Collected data
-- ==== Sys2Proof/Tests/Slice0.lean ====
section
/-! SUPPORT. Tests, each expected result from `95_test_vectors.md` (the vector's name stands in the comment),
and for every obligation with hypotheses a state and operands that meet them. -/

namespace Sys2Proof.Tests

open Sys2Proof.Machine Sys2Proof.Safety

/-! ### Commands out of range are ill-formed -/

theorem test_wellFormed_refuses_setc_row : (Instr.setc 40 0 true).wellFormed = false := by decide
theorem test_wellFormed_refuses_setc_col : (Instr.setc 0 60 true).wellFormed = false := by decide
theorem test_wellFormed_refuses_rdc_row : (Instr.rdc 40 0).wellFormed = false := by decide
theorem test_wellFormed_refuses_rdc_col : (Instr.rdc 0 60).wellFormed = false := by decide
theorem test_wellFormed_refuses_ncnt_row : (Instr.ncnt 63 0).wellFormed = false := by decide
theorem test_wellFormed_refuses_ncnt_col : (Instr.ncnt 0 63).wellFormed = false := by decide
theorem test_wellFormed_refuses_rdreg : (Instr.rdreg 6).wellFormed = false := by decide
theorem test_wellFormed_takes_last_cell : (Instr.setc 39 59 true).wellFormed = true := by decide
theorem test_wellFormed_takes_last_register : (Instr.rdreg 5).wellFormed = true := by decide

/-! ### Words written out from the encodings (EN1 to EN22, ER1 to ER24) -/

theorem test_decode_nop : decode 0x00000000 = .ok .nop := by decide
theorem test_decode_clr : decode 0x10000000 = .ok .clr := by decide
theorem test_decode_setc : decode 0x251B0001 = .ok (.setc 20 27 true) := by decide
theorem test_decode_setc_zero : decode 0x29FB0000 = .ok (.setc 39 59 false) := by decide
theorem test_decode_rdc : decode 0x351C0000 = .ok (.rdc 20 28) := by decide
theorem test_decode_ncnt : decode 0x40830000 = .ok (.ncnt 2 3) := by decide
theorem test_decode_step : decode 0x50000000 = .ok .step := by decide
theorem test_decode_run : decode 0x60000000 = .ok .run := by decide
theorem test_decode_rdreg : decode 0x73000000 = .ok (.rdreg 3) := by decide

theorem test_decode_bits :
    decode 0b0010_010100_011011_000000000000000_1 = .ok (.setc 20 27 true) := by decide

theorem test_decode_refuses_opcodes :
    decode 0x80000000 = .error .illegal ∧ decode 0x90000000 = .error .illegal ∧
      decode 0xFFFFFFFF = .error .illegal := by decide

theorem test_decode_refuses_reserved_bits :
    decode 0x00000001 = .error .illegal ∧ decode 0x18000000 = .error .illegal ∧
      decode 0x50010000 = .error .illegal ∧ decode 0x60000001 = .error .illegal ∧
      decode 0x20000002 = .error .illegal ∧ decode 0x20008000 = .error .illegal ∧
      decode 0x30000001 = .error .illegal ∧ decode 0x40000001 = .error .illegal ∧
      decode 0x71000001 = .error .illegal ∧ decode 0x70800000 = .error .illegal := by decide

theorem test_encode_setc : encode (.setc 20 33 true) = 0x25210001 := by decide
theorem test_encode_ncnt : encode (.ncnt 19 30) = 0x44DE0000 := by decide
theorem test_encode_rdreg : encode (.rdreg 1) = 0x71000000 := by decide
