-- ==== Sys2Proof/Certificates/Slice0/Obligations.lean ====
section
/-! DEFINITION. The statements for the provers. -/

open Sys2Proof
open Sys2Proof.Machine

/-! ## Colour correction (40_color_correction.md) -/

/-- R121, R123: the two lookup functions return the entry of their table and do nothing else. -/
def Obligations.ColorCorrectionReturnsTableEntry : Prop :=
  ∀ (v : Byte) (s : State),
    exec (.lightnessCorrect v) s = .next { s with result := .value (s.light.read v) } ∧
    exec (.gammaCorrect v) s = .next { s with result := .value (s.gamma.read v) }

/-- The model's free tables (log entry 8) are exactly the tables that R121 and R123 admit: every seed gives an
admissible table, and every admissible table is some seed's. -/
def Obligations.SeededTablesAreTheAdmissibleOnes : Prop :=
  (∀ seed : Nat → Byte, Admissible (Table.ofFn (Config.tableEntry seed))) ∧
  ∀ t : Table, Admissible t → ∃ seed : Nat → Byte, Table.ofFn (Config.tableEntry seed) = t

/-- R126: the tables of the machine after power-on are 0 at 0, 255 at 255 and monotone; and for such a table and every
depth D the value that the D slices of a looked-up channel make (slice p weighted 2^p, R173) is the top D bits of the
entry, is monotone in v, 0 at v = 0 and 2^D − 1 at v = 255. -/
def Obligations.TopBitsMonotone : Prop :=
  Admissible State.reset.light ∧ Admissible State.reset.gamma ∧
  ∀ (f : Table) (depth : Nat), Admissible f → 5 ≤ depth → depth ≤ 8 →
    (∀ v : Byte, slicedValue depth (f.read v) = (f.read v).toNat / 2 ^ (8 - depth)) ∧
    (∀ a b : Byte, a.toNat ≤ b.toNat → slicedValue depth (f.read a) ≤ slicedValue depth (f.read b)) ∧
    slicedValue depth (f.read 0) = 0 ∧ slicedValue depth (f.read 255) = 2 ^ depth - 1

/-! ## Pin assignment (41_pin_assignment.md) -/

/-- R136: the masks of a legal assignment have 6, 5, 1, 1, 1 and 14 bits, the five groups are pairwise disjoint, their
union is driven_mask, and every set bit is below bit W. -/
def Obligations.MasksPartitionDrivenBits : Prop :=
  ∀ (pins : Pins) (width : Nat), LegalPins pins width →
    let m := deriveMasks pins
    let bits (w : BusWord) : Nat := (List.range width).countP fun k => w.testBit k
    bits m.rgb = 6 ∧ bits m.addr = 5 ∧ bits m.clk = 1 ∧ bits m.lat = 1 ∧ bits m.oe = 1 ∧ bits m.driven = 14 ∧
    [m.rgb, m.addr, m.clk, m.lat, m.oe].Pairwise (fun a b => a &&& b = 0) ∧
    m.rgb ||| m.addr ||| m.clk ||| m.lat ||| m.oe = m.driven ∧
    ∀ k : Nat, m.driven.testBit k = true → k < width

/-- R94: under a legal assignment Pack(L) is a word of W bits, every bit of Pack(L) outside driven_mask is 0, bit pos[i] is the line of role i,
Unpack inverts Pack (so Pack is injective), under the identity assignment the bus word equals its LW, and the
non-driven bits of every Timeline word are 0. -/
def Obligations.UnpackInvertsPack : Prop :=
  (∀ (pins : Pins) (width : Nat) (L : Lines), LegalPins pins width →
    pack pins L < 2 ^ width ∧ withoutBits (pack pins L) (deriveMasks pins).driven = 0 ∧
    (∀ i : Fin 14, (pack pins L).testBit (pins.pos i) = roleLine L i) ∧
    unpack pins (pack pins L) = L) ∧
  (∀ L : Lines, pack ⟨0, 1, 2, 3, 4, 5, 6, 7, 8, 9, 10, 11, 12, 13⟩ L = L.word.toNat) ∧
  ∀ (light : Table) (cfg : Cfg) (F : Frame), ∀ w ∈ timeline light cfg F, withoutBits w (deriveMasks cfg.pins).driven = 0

§ AIM OF THE EXERCISE:
Among the records above, repeat exactly the line with "def Obligations.TopBitsMonotone : Prop", the line with "R94: under a", and every line in between, and only those.

§ RESPONSE TO THIS EXERCISE:
def Obligations.TopBitsMonotone : Prop :=
  Admissible State.reset.light ∧ Admissible State.reset.gamma ∧
  ∀ (f : Table) (depth : Nat), Admissible f → 5 ≤ depth → depth ≤ 8 →
    (∀ v : Byte, slicedValue depth (f.read v) = (f.read v).toNat / 2 ^ (8 - depth)) ∧
    (∀ a b : Byte, a.toNat ≤ b.toNat → slicedValue depth (f.read a) ≤ slicedValue depth (f.read b)) ∧
    slicedValue depth (f.read 0) = 0 ∧ slicedValue depth (f.read 255) = 2 ^ depth - 1

/-! ## Pin assignment (41_pin_assignment.md) -/

/-- R136: the masks of a legal assignment have 6, 5, 1, 1, 1 and 14 bits, the five groups are pairwise disjoint, their
union is driven_mask, and every set bit is below bit W. -/
def Obligations.MasksPartitionDrivenBits : Prop :=
  ∀ (pins : Pins) (width : Nat), LegalPins pins width →
    let m := deriveMasks pins
    let bits (w : BusWord) : Nat := (List.range width).countP fun k => w.testBit k
    bits m.rgb = 6 ∧ bits m.addr = 5 ∧ bits m.clk = 1 ∧ bits m.lat = 1 ∧ bits m.oe = 1 ∧ bits m.driven = 14 ∧
    [m.rgb, m.addr, m.clk, m.lat, m.oe].Pairwise (fun a b => a &&& b = 0) ∧
    m.rgb ||| m.addr ||| m.clk ||| m.lat ||| m.oe = m.driven ∧
    ∀ k : Nat, m.driven.testBit k = true → k < width

/-- R94: under a legal assignment Pack(L) is a word of W bits, every bit of Pack(L) outside driven_mask is 0, bit pos[i] is the line of role i,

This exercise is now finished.